4to (203x147 mm). [4], 91, [1] pp. Collation: †² A-L4 M². Piccolomini's woodcut coat of arms on the title page. Roman and italic types. Woodcut ornament and initials. Contemporary flexible vellum (worn and soiled, spine repaired). On the title page ownership entry of the Senese musician Ettore Romagnoli (1772-1838). Some occasional pale foxing and staining. A good, genuine copy.
First and only edition. Ascanio was born in Siena around 1548 into the branch of the Piccolomini family that could boast descent from Enea Silvio, Pope Pius II. He first studied literary and legal studies at the University of Perugia, and then at the University of Bologna. Upon returning to Siena in the late 1570s, he pursued a career in the Church. However, he also had the opportunity to engage actively in the city's cultural life, particularly through his involvement with the circles of Scipione Bargagli and Bellisario Bulgarini. His interest in poetry and linguistic issues - the subject of lively debate in Siena - is evidenced by a vocabulary list, now apparently lost, which he is said to have compiled during this period with the aim of selecting Italian words that were acceptable in literary discourse. In June 1585, Orazio Lombardelli dedicated his punctuation manual, L'arte del puntar gli scritti (Siena, 1585), to him.
In 1579, despite his young age, Piccolomini was appointed coadjutor to the Archbishop of Siena, Francesco Maria Bandini, with the approval of Pope Gregory XIII, who on this occasion assigned him the archbishopric of Rhodes. The appointment included the right of succession, so that when Bandini died in 1588, Piccolomini inherited the role of archbishop. However, he did not take full possession of this new office until the end of 1589, probably due to health problems. The importance of the event, as well as the spectacular manner in which it was managed, is recorded in the Descrizione dell'entrata dell'Illustriss. e Reverendiss. Monsig. Ascanio Piccolomini alla possessione del suo arcivescovado in Siena, il dì XXI novembre 1589 (Siena, 1590), written by Scipione Bargagli.
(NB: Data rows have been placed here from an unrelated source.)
-- ==== Sys2Proof/Machine/RefLearn.lean ====
section
/-! DEFINITION. Learning without rest: ledger records, learning control block, capacity, resistance, impedance, suspicion
and the commands of the reference estimator, and its run over the lanes of an automatic job (R251, R254 to R274, R278). -/

namespace Sys2Proof.Machine
open Sys2Proof Sys2Proof.Reg

/-! ### The ledger record (Table LRN-4) -/

/-- The fields of a ledger record. -/
structure Ledger where
  cap : Nat
  r0 : Nat
  r1 : Nat
  soc : Nat
  h : Nat
  sig : Nat
  flags : Nat
  qthru : Nat
  ncap : Nat
  nres : Nat
  tcap : Nat
  rbase : Nat
  ver : Nat

/-- The record in the eight words `w`. -/
def Ledger.ofWords (w : Nat → Nat) : Ledger :=
  { cap := w 0, r0 := bits (w 1) 0 16, r1 := bits (w 1) 16 16, soc := bits (w 2) 0 16, h := bits (w 2) 16 16
    sig := bits (w 3) 0 16, flags := bits (w 3) 16 16, qthru := w 4, ncap := bits (w 5) 0 16, nres := bits (w 5) 16 16
    tcap := w 6, rbase := bits (w 7) 0 16, ver := bits (w 7) 16 8 }

/-- The words of a record. -/
def Ledger.words (x : Ledger) : List Nat :=
  [x.cap, x.r0 + 2 ^ 16 * x.r1, x.soc + 2 ^ 16 * x.h, x.sig + 2 ^ 16 * x.flags, x.qthru, x.ncap + 2 ^ 16 * x.nres, x.tcap,
    x.rbase + 2 ^ 16 * x.ver]

/-- The words without SOC, H and SIG: a change in them moves LSEQ (R259). -/
def Ledger.learned (x : Ledger) : List Nat := { x with soc := 0, h := 0, sig := 0 }.words

/-- FLAGS of the record. -/
def Led.valid : Nat := 0
def Led.suspect : Nat := 1
def Led.nominal : Nat := 2

/-- LFLAGS (Table LRN-3). -/
def Lf.capAcc : Nat := 0
def Lf.capRej : Nat := 1
def Lf.rled : Nat := 2
def Lf.suspect : Nat := 3
def Lf.forgot : Nat := 4
def Lf.intOpen : Nat := 5
def Lf.xneed : Nat := 6
def Lf.xcorr : Nat := 7
def Lf.lcbBad : Nat := 8
def Lf.rstep : Nat := 9

/-- One cell in a sweep: its working store, its record, FLAGS, the sweep bits of LFLAGS, and whether a command has acted. -/
structure RefCell where
  z : LaneEst
  led : Ledger
  fl : Nat
  lf : Nat
  acted : Bool

/-- The cell is SUSPECT. -/
def RefCell.susp (y : RefCell) : Bool := bit y.led.flags Led.suspect

/-- C in Ah. -/
def Ledger.ah (x : Ledger) : Rat := (x.cap : Rat) / 1000

/-! ### Learning control block (R261) -/

/-- The block passes its check: `ld` reads it, `p` is the parameter block, `capnom` EST_CAPNOM. -/
def lcbGood (ld : Nat → Nat → Nat) (p capnom : Nat) : Bool :=
  decide (p + 0x800 ≤ 0x30380000) && decide (ld 0x00 2 = 1) && decide (2000 ≤ ld 0x04 2 ∧ ld 0x04 2 ≤ 8000)
    && decide (1 ≤ ld 0x06 2 ∧ ld 0x06 2 ≤ 720) && decide (ld 0x08 4 = capnom) && decide (1 ≤ ld 0x0C 2)
    && decide (1 ≤ ld 0x0E 2) && decide (1 ≤ ld 0x14 2 ∧ ld 0x14 2 ≤ 1440) && decide (ld 0x16 2 = 0)
    && decide (ld 0x3C 4 = 0)

/-- Bit `b` of the block's FLAGS: 0 CLEARN, 1 RLEARN, 2 ZEN; nothing is learned where the block is bad. -/
def RefIn.learns (i : RefIn) (b : Nat) : Bool := i.lcbOk && bit (i.lcb 0x02 2) b
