/-- TEST_SOURCE_PULSE (R343, R344): `high` holds the raw samples of DI0 to DI11 at the centre of test
source k's dark pulse. A cross short clears the filtered state (log entry 128: DEDUCED). -/
def execTestSourcePulse (k : BitVec 2) (high : BitVec 12) (s : State) : Host.Outcome State Fault Refusal :=
  .next (if s.ioPowered = true ∧ bit (s.fioGet FIO_TSCFG.EN) k.toNat = true ∧
      bit s.fio.tsOff k.toNat = false then
    (List.range 12).foldl (fun (s : State) n =>
      if s.fioGet (FIO_DICFG.TSEN n) = 1 ∧ s.fioGet (FIO_DICFG.TSSEL n) = k.toNat then
        if high.getLsbD n then
          let c := mapGet 0 s.fio.xs n + 1
          let s := { s with fio := { s.fio with xs := mapSet 0 s.fio.xs n (min c 2) } }
          if c = 2 then
            let s := ((s.setBitOf FIO_DIFLT.XSHORT n).raise 197).filterTakes n false
            { s with fio := { s.fio with xsForce := setBit s.fio.xsForce n } }
          else s
        else { s with fio := { s.fio with
          xs := mapSet 0 s.fio.xs n 0, xsForce := clrBit s.fio.xsForce n } }
      else s) s
  else s)

/-- TEST_SOURCE_OVERLOAD (R343): of an enabled source that is not off. -/
def execTestSourceOverload (k : BitVec 2) (s : State) : Host.Outcome State Fault Refusal :=
  .next (if s.ioPowered = true ∧ bit (s.fioGet FIO_TSCFG.EN) k.toNat = true ∧
      bit s.fio.tsOff k.toNat = false then
    ((s.setBitOf FIO_FLT.TS_OVL k.toNat).raise 197).mapFio fun x => { x with tsOff := setBit x.tsOff k.toNat }
  else s)

/-- TEST_SOURCE_RETRY (R343). -/
def execTestSourceRetry (k : BitVec 2) (s : State) : Host.Outcome State Fault Refusal :=
  .next { s with fio := { s.fio with tsOff := clrBit s.fio.tsOff k.toNat } }

/-- DI_SAMPLE (R344, R347): the raw state; DI12 to DI15 have no filter. The filter of the others counts from the
sample at which the raw state came to differ from the filtered one. -/
def execDiSample (n : BitVec 4) (level : Bool) (s : State) : Host.Outcome State Fault Refusal :=
  let k := n.toNat
  .next (if s.ioPowered = false then s
    else
      let was := s.bitOf FIO_DISTAT.RAW k
      let s := s.set FIO_DISTAT.RAW (putBit (s.get FIO_DISTAT.RAW) k level)
      if 12 ≤ k then s.set FIO_DISTAT.FILT (putBit (s.get FIO_DISTAT.FILT) k level)
      else if was ≠ level ∧ level ≠ s.bitOf FIO_DISTAT.FILT k then
        let t := s.nowUs
        s.mapFio fun x => { x with rawAt := mapSet 0 x.rawAt k t }
      else s)

/-- Filter time of input `k` in µs: FILT × 0.1 ms, in whole milliseconds with a minimum of 1 ms where the input is
sampled in pulses (R344, R345). -/
def State.filterUs (s : State) (k : Nat) : Nat :=
  let f := s.fioGet (FIO_DICFG.FILT k)
  if s.fioGet (FIO_DICFG.PULSED k) = 1 then 1000 * max 1 ((f + 9) / 10) else 100 * f

/-- DI_FILTER_CHANGE (R344, R346): the filtered state of DI0 to DI11 takes a raw state that has differed from it for
the filter time, and a selected edge raises source 176 + n. -/
def execDiFilterChange (n : BitVec 4) (s : State) : Host.Outcome State Fault Refusal :=
  let k := n.toNat
  let now := s.bitOf FIO_DISTAT.RAW k && !(bit s.fio.xsForce k)
  .next (if s.ioPowered = false ∨ 12 ≤ k ∨ now = s.bitOf FIO_DISTAT.FILT k ∨
      s.nowUs < mapGet 0 s.fio.rawAt k + s.filterUs k then s
    else s.filterTakes k now)
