/-- A transition that follows at once: a latched wake, WAKE_N held low, a stop or a Lame cause that stands
in the gait reached (R59, R60, R470); `latched`: a wake source asserted during the transition (log entry 27:
DEDUCED). -/
def State.transNext (s : State) (n : Nat) (latched : Bool) : State :=
  let s := s.mapPower fun x => { x with wakeLatched := 0, removing := false }
  let go : Bool := latched || s.wakeNHeld
  if go && (decide (n = 3) || decide (n = 6)) then
    (s.when (!latched) fun s => s.setBitOf PWR_WAKESRC.SRC 0).beginTrans 4 Gait.walk 1 false
  else if go && decide (n = 5) then
    (s.when (!latched) fun s => s.setBitOf PWR_WAKESRC.SRC 0).beginTrans ridersUp Gait.walk 1 false
  else if go && (decide (n = 2) || decide (n = 7)) && s.flag SYS_PWRSTAT.AUX_OK then
    (s.when (!latched) fun s => s.setBitOf PWR_WAKESRC.SRC 0).beginTrans 1 Gait.walk 1 false
  else if 2 ≤ s.gait ∧ s.gait ≤ 6 ∧ s.curb = Curb.halt then s.forceTrans 16 Gait.halt 4
  else if s.gait = Gait.halt ∧ s.curb = Curb.ready then s.beginTrans 17 Gait.walk 0 false
  else if s.power.lameCauses ≠ 0 then s.enterLame
  else s

/-- The transition in progress completes (R60, R61). T1 ends when the Riders start. -/
def State.transEnd (s : State) : State :=
  match s.power.trans with
  | none => s
  | some t =>
    if t.num = 1 then s
    else
      let latched : Bool := decide (s.power.wakeLatched ≠ 0)
      let s := (s.put PWR_GAIT.BUSY false).mapPower fun x => { x with trans := none }
      if t.num = ridersUp then (s.wakeRiders).transNext t.num latched
      else
        let old := s.gait
        let s := ((s.set PWR_GAIT.PREV old).set PWR_GAIT.GAIT t.target).set PWR_GAIT.CAUSE t.cause
        let s := s.when t.requested fun s => (s.set PWR_REQSTAT.RESULT 2).set PWR_REQSTAT.REASON 0
        let s := s.note fun b => { b with gait := b.gait ++ [(t.num, t.target, t.cause)] }
        let s := s.when (!(decide (t.num = 2 ∨ t.num = 7))) fun s => s.raise 3
        ((s.transAct t.num old).transNext t.num latched).wakeStable

end Sys2Proof.Machine
end

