-- ==== Sys2Proof/Machine/System.lean ====
section
/-! DEFINITION. System instructions, class 0x7, and what the module does with a core: wake, event interrupt, Groom
reset, lockstep mismatch (R82, R84, R91-R97, R100). -/

namespace Sys2Proof.Machine
open Sys2Proof Sys2Proof.Reg

/-! ### Control registers -/

/-- mfcr: a control register to dst; an unlisted number is undefined. -/
def execMfcr (f : Fetch) (dst : Reg) (cr : BitVec 13) (s : State) :
    Host.Outcome State Fault Refusal :=
  let c := f.core
  let n := cr.toNat
  s.instr f (wordI 7 dst 0 0x00 cr) (firstBad [(!(crListed n), 0), (s.isApp c && !(crApp n), 1)]) fun s =>
    let r := s.readCr c n
    (r.2.setG c dst r.1).advance c

/-- mtcr: srcA to a control register; dst must be g0. -/
def execMtcr (f : Fetch) (dst srcA : Reg) (cr : BitVec 13) (s : State) :
    Host.Outcome State Fault Refusal :=
  let c := f.core
  let n := cr.toNat
  s.instr f (wordI 7 dst srcA 0x01 cr)
    (firstBad [(!(crListed n) || decide (dst ≠ 0), 0), (s.isApp c && decide (n ≠ Cr.fpctl), 1)]) fun s =>
    (s.writeCr c n (s.g c srcA)).advance c

/-! ### wfe, fences, trap, eret -/

/-- wfe: the core waits at the instruction; imm13[0] adds the tick boundary (R93). -/
def execWfe (f : Fetch) (imm : BitVec 13) (s : State) :
    Host.Outcome State Fault Refusal :=
  let c := f.core
  s.instr f (wordI 7 0 0 0x02 imm) (firstBad [(s.isApp c, 1)]) fun s =>
    s.setCore c { s.core c with run := .wfe (imm.getLsbD 0), wakeSeen := false }

/-- A core is inside wfe. -/
def State.inWfe (s : State) (c : Core) : Bool :=
  match (s.core c).run with
  | .wfe _ => true
  | _ => false

/-- WFE_WAKE: an event has become eligible, or a ring entry or a tick boundary has come (R93). -/
def execWfeWake (core : Core) (s : State) :
    Host.Outcome State Fault Refusal :=
  .next (if s.inWfe core && ((s.eligible core).isSome || (s.core core).wakeSeen) then s.leaveWfe core else s)

/-- fence 0: accesses take effect in program order (R99), so only the pc moves (log entry 107: DEDUCED). -/
def execFenceFull (f : Fetch) (s : State) :
    Host.Outcome State Fault Refusal :=
  s.instr f (wordI 7 0 0 0x03 0) none fun s => s.advance f.core

/-- fence 1: the store buffer holds nothing between commands (log entry 107: DEDUCED). -/
def execFenceStores (f : Fetch) (s : State) :
    Host.Outcome State Fault Refusal :=
  s.instr f (wordI 7 0 0 0x03 1) none fun s => s.advance f.core

/-- fence 2: nothing is prefetched between commands. -/
def execFenceInstruction (f : Fetch) (s : State) :
    Host.Outcome State Fault Refusal :=
  s.instr f (wordI 7 0 0 0x03 2) none fun s => s.advance f.core

/-- trap: the trap exception, EPC past it, EVAL = imm13 (R92). -/
def execTrap (f : Fetch) (imm : BitVec 13) (s : State) :
    Host.Outcome State Fault Refusal :=
  let c := f.core
  s.instr f (wordI 7 0 0 0x04 imm) none fun s => s.takeExc c Exc.trap 0 (s.pc c + 4) (immZ imm)

/-- eret: PC from EPC and STATUS from ESTATUS in one step (R82). -/
def execEret (f : Fetch) (s : State) :
    Host.Outcome State Fault Refusal :=
  let c := f.core
  s.instr f (wordI 7 0 0 0x05 0) (firstBad [(s.isApp c, 1)]) fun s =>
    (s.setCr c Cr.status (s.cr c Cr.estatus)).setPc c (s.cr c Cr.epc &&& 0xFFFFFFFC)

/-! ### Event interrupts (R94, R106, R110) -/

/-- The core stands at an instruction boundary, or inside waitt or lock (log entry 106: DEDUCED). -/
def State.interruptible (s : State) (c : Core) : Bool :=
  match (s.core c).run with
  | .run => true
  | .waitt _ _ _ => true
  | .lockWait _ _ => true
  | _ => false

/-- EVENT_INTERRUPT: an eligible event while IE = 1 and EXC = 0; EPC names the instruction not yet executed, which
is the waitt or lock that waits (log entry 106: DEDUCED). -/
def execEventInterrupt (core : Core) (s : State) :
    Host.Outcome State Fault Refusal :=
  .next (if s.interruptible core && s.statusBit core 9 && !(s.statusBit core 10) && (s.eligible core).isSome then
      s.enterExc core Exc.event 0 (s.pc core) 0
    else s)

/-! ### Core faults (R96, R97) -/

/-- GROOM_FAULT_RESET: the Groom alone is reset and starts at ENTRYG; SYS_RSTCAUSE.GROOM, and the record where MRAM
is open, in Paddock at the next wake (log entry 23: DESIGN CHOICE). The events that the Groom had in service stay in
service (log entry 124: DESIGN CHOICE). -/
def execGroomFaultReset (s : State) :
    Host.Outcome State Fault Refusal :=
  .next (if s.grm.run = .halted then
      let entry := s.sys.entryG
      let s := ((s.orphan .grm).dropLocks .grm).coreStart .grm entry
      let s := s.put SYS_RSTCAUSE.GROOM true
      s.when (decide (Gait.walk ≤ s.gait)) State.groomRecord
    else s)

/-- The core of a Rider. -/
def riderCore (r : Rider) : Core :=
  match r with
  | .r0 => .r0 | .r1 => .r1

/-- LOCKSTEP_MISMATCH: the pair halts and its core-fault input asserts (log entry 15: DEDUCED). -/
def execLockstepMismatch (rider : Rider) (s : State) :
    Host.Outcome State Fault Refusal :=
  let c := riderCore rider
  .next (match (s.core c).run with
    | .off => s
    | .halted => s
    | _ => (s.setRun c .halted).coreFault c)

end Sys2Proof.Machine
end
The volume provides an in-depth account of all the stage sets prepared for the event, which involved the active participation of political and ecclesiastical authorities. It also includes numerous poems written for the occasion (pp. 61-91), both in the vernacular by Diomede Borghesi, Bellisario Bulgarini, Flavio Figliucci and Scipione Bargagli, and in Latin by members of the Accademia Partenia, a Jesuit-controlled institution in Siena. Piccolomini soon set about reorganising the bishopric, which, due to the absence of his predecessor, was in need of realignment with the decrees of the Council of Trent. He also oversaw the restoration of the family palace known as delle Papesse, as well as the reorganisation of Siena's churches. During this period, his collection of poems, mostly written in his youth, was published for the first time (Siena, 1594). Piccolomini died in Siena on 13 May 1597 (cf. F. Tomasi, Piccolomini, Ascanio, in: “Dizionario Biografico degli Italiani”, vol. 83, Rome, 2015, s.v.).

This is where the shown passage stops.